*** Dataset

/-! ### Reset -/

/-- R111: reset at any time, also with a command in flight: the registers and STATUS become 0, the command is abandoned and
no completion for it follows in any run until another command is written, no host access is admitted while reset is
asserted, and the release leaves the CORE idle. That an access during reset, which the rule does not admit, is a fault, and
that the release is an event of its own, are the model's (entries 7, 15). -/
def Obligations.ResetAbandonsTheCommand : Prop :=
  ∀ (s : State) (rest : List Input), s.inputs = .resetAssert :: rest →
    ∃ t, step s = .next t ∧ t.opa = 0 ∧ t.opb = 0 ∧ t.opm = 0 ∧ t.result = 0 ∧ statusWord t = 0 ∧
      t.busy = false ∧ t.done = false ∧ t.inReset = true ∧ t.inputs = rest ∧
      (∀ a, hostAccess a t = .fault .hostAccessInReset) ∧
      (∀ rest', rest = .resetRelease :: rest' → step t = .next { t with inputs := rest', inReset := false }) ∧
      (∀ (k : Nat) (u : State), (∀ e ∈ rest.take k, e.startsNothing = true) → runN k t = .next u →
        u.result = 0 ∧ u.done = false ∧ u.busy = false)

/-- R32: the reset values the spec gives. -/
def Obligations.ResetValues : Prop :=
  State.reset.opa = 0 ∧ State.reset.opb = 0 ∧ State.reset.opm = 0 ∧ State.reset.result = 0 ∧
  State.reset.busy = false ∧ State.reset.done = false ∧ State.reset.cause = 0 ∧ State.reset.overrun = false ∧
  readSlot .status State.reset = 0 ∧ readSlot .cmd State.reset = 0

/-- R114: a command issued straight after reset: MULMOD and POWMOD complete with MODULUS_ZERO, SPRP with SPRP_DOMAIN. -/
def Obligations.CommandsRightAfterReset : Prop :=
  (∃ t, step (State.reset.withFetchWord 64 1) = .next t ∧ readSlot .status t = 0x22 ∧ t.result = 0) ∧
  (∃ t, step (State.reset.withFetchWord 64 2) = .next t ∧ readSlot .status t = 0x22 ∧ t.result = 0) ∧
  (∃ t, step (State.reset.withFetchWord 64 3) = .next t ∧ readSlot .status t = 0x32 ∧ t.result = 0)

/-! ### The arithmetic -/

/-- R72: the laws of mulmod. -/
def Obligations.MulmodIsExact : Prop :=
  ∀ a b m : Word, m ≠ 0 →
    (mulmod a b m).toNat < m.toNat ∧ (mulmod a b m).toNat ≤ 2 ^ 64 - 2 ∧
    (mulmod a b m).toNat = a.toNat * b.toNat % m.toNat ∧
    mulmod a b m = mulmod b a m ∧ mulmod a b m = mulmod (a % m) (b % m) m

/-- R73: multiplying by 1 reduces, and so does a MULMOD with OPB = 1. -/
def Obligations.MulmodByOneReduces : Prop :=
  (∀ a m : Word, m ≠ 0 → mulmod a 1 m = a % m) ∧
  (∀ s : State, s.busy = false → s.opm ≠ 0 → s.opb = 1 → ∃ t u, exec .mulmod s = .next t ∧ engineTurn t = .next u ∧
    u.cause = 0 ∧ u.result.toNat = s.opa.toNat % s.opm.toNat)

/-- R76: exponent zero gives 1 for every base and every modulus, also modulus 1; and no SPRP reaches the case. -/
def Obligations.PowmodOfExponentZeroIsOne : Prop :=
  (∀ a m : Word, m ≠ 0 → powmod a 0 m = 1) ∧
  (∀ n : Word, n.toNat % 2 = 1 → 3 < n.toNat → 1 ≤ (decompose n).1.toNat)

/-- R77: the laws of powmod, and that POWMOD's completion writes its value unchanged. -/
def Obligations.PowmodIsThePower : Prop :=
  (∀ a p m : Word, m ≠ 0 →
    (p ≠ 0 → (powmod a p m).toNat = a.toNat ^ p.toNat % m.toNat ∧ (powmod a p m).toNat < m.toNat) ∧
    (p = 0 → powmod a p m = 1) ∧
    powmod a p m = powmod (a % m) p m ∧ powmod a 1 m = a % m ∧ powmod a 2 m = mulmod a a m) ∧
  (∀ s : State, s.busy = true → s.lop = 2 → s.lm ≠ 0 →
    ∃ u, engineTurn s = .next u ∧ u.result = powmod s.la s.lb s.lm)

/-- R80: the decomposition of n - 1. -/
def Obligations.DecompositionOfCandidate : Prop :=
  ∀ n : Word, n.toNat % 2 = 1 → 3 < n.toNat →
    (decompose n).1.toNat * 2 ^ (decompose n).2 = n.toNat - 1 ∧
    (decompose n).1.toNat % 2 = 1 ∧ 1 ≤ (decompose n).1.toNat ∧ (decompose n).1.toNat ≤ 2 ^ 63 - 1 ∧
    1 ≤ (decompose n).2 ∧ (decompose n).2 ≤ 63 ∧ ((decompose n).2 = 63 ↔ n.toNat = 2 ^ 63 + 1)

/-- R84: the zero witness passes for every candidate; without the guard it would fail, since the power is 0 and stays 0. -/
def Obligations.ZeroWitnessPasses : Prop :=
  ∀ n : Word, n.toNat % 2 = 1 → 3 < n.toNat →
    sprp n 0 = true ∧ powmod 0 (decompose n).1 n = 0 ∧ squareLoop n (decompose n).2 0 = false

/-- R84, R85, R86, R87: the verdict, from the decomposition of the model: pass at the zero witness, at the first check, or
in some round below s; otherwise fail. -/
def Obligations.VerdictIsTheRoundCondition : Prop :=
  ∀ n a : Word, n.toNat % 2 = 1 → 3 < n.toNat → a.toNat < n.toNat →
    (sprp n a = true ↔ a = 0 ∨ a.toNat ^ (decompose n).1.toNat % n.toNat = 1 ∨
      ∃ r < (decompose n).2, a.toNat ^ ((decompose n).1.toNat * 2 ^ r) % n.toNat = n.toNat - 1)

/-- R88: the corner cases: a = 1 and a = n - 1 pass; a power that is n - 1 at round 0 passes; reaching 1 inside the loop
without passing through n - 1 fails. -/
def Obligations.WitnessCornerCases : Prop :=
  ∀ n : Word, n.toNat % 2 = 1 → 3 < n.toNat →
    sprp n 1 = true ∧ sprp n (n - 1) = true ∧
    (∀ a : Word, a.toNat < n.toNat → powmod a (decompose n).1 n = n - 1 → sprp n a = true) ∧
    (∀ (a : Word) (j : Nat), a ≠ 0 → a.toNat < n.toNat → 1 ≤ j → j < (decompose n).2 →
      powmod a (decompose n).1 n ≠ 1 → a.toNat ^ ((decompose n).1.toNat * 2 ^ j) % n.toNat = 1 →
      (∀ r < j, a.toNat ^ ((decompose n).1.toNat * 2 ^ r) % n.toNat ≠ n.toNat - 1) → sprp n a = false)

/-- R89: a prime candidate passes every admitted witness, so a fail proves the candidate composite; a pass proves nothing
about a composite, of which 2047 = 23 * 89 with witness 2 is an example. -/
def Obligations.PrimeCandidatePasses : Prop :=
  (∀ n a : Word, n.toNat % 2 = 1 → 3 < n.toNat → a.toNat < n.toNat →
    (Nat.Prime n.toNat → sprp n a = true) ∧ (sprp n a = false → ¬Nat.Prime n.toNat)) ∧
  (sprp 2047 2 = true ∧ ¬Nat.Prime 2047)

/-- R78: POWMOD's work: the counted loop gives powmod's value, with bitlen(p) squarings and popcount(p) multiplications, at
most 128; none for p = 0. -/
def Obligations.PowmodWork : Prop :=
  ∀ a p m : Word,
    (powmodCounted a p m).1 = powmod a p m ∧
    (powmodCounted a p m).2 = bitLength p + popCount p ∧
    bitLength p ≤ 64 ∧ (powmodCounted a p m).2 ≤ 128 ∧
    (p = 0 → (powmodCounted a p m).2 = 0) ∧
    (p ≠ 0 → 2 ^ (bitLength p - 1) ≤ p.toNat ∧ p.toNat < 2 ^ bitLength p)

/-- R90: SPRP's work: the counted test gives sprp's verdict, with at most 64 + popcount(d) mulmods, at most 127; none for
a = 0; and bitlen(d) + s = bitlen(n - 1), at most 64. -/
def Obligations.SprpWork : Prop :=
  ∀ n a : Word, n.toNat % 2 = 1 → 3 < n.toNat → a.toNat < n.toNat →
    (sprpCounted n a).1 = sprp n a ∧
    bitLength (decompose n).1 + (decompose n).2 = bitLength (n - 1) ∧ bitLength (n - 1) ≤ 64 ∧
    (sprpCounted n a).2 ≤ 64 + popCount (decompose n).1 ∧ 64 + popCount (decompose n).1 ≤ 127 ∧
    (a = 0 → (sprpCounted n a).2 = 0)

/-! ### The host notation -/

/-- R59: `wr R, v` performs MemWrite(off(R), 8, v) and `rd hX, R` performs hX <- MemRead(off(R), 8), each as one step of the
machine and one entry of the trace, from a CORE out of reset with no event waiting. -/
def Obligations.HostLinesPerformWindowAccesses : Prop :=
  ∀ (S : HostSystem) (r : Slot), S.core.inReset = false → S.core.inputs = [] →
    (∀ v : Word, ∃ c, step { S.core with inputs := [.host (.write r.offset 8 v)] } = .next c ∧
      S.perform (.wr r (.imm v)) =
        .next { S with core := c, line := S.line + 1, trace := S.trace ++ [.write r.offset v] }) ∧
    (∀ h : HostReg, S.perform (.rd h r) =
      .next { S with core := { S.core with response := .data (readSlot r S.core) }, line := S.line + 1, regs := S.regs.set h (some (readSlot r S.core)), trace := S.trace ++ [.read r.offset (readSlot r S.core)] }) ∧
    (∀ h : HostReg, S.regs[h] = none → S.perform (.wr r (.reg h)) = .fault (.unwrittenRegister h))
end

******

About this exercise:
Copy the lines of the data above exactly as written, beginning with the line containing "with SPRP_DOMAIN. -/" and ending with the line containing "(∃ t, step (State.reset.withFetchWord 64 1)", and leave out all other lines.

Response:
/-- R114: a command issued straight after reset: MULMOD and POWMOD complete with MODULUS_ZERO, SPRP with SPRP_DOMAIN. -/
def Obligations.CommandsRightAfterReset : Prop :=
  (∃ t, step (State.reset.withFetchWord 64 1) = .next t ∧ readSlot .status t = 0x22 ∧ t.result = 0) ∧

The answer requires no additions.